(Stored items)
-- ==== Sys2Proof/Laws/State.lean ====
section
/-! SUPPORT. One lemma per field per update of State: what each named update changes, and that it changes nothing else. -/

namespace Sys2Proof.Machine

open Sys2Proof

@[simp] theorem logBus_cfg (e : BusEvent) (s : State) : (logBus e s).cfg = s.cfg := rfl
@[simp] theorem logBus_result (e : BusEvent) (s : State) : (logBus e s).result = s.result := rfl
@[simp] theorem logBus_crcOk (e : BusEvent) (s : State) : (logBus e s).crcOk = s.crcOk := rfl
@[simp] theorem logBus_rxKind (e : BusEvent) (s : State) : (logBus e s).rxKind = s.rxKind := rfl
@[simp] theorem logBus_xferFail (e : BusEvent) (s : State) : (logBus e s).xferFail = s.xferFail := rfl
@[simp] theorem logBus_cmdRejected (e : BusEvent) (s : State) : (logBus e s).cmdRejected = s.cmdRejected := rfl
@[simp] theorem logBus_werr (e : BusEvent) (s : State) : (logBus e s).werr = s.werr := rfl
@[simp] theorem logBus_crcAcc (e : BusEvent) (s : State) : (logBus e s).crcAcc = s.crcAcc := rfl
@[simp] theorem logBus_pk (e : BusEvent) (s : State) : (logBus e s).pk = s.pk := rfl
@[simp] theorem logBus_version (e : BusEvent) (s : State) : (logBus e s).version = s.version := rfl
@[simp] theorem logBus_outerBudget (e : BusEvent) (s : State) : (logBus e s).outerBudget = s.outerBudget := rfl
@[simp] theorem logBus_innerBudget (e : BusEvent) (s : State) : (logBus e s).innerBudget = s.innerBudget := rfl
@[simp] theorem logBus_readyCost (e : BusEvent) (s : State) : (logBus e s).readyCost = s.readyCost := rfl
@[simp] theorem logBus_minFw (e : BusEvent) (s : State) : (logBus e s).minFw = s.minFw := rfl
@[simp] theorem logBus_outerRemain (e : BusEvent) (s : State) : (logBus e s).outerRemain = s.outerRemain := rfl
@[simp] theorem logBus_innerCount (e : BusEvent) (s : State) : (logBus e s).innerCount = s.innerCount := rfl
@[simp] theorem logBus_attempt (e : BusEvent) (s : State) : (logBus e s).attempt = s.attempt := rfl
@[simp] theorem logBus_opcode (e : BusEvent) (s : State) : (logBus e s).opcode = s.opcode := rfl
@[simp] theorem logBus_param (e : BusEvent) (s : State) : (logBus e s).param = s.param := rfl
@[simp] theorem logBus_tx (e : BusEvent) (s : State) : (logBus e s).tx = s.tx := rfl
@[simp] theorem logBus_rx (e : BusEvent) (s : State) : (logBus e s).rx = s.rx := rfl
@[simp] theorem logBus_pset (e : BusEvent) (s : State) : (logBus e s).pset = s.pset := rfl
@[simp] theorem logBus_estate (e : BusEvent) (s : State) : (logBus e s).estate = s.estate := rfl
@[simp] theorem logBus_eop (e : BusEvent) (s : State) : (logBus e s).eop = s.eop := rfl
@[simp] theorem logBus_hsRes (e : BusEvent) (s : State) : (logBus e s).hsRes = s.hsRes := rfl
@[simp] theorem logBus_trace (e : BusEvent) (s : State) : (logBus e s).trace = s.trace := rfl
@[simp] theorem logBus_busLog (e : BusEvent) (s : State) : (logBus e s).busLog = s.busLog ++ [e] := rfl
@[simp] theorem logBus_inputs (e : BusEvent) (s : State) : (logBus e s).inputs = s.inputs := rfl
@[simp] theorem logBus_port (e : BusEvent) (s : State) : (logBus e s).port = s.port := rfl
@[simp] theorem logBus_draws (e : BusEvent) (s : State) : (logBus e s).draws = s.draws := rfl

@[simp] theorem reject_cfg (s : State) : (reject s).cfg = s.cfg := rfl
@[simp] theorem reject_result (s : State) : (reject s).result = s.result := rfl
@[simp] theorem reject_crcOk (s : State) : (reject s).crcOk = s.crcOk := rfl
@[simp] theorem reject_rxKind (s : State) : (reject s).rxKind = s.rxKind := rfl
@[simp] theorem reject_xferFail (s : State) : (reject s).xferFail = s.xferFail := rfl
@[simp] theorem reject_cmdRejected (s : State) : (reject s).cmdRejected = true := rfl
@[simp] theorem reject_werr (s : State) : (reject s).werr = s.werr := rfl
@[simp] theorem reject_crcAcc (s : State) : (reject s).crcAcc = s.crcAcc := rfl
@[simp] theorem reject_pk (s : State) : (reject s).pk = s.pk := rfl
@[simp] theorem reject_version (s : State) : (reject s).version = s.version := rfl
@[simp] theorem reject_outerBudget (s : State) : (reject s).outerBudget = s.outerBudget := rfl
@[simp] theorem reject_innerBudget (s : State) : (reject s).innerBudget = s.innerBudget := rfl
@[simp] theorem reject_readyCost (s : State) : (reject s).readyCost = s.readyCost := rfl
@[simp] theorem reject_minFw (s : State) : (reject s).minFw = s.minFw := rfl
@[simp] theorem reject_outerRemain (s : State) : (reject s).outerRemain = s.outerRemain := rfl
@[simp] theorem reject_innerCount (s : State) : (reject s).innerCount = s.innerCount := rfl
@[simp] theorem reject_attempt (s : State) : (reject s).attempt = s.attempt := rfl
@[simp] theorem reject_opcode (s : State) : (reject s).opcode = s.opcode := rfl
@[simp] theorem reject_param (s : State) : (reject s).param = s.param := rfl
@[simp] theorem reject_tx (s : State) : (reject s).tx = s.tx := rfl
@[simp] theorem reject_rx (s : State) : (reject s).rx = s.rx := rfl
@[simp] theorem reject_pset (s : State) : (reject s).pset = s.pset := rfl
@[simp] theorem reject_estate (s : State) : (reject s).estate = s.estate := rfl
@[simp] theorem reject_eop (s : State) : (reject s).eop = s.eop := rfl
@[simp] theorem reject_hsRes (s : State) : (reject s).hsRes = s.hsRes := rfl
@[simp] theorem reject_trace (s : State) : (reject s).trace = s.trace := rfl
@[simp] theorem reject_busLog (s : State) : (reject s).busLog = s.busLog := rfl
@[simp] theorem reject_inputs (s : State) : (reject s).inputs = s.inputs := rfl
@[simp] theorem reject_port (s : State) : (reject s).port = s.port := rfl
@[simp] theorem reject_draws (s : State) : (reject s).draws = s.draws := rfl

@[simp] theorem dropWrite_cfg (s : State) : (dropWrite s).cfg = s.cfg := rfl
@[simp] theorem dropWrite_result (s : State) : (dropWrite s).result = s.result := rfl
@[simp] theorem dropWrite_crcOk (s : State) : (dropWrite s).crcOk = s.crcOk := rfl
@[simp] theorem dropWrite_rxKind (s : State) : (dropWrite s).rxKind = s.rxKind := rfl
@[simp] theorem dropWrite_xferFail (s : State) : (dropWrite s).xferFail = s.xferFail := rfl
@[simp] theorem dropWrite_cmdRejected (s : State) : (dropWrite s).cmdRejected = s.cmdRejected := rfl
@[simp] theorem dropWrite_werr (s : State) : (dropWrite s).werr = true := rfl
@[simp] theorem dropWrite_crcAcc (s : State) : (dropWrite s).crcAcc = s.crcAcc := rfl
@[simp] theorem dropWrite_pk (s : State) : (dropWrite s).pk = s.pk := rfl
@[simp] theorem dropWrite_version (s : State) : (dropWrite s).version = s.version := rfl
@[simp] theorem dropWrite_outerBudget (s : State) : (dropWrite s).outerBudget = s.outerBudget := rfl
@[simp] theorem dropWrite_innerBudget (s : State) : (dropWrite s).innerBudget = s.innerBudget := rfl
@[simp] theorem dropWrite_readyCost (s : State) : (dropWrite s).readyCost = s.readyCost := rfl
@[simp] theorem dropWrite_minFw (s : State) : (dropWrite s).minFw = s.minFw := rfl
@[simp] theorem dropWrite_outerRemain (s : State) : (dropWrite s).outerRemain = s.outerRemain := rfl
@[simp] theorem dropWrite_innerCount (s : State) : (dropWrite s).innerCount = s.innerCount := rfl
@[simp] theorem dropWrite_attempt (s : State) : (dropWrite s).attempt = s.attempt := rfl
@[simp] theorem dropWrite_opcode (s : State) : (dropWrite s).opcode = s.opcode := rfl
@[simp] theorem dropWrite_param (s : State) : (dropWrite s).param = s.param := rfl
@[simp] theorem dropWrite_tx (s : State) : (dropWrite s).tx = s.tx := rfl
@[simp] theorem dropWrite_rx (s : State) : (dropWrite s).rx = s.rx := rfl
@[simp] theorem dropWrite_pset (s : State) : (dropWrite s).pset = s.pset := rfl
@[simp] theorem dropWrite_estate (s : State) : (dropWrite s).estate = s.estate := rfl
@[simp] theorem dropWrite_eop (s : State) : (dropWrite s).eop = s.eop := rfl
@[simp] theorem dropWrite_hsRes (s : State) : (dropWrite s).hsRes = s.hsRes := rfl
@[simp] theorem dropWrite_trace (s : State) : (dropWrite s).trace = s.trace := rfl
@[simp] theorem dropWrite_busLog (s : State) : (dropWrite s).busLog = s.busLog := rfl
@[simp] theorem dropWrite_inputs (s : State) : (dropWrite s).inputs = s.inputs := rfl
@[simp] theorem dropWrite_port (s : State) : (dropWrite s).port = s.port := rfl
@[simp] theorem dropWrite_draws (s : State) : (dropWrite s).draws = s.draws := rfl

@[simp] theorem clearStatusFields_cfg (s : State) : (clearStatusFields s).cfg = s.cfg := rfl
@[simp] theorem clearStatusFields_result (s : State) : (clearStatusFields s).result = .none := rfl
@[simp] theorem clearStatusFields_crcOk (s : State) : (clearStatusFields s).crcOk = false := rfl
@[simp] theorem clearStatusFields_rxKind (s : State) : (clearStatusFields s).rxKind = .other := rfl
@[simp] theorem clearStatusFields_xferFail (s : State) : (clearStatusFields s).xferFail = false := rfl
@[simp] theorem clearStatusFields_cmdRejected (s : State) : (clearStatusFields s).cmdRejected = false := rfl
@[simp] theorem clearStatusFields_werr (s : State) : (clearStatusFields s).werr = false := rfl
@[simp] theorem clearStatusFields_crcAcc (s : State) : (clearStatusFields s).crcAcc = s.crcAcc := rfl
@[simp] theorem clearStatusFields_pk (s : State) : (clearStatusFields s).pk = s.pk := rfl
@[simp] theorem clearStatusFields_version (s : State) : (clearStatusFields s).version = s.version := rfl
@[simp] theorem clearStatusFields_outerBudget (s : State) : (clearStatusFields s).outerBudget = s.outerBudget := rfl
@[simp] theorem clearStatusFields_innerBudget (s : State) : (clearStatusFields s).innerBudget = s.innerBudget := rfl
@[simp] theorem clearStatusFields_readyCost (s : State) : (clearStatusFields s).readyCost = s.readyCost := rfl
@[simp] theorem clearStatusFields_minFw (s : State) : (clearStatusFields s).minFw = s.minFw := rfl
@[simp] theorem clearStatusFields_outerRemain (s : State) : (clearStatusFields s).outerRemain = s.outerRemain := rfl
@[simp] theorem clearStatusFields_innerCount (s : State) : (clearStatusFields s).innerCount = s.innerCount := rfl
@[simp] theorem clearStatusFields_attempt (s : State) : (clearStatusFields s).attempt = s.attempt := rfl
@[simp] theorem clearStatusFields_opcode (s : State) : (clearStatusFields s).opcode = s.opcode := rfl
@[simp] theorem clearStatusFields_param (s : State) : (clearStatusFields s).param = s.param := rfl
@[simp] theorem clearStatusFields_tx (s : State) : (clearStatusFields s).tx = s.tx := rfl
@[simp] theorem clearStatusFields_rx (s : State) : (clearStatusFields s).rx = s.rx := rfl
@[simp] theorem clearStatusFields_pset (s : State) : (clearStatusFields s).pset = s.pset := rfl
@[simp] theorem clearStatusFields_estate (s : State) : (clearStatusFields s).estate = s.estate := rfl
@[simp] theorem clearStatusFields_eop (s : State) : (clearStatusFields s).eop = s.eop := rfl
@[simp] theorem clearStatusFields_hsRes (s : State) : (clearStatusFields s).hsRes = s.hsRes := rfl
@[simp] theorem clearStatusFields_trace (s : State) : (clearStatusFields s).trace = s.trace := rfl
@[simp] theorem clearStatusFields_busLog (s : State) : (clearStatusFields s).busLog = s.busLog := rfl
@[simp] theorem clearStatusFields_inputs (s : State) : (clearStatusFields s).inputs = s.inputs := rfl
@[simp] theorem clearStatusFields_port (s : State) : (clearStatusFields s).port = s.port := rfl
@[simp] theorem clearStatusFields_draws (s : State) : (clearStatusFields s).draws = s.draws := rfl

*What to do*. The line containing "(logBus e s).crcAcc = s.crcAcc := rfl" marks the end: copy exactly every line from the top of the data above down to it, that line included.

*Answer section*.
-- ==== Sys2Proof/Laws/State.lean ====
section
/-! SUPPORT. One lemma per field per update of State: what each named update changes, and that it changes nothing else. -/

namespace Sys2Proof.Machine

open Sys2Proof

@[simp] theorem logBus_cfg (e : BusEvent) (s : State) : (logBus e s).cfg = s.cfg := rfl
@[simp] theorem logBus_result (e : BusEvent) (s : State) : (logBus e s).result = s.result := rfl
@[simp] theorem logBus_crcOk (e : BusEvent) (s : State) : (logBus e s).crcOk = s.crcOk := rfl
@[simp] theorem logBus_rxKind (e : BusEvent) (s : State) : (logBus e s).rxKind = s.rxKind := rfl
@[simp] theorem logBus_xferFail (e : BusEvent) (s : State) : (logBus e s).xferFail = s.xferFail := rfl
@[simp] theorem logBus_cmdRejected (e : BusEvent) (s : State) : (logBus e s).cmdRejected = s.cmdRejected := rfl
@[simp] theorem logBus_werr (e : BusEvent) (s : State) : (logBus e s).werr = s.werr := rfl
@[simp] theorem logBus_crcAcc (e : BusEvent) (s : State) : (logBus e s).crcAcc = s.crcAcc := rfl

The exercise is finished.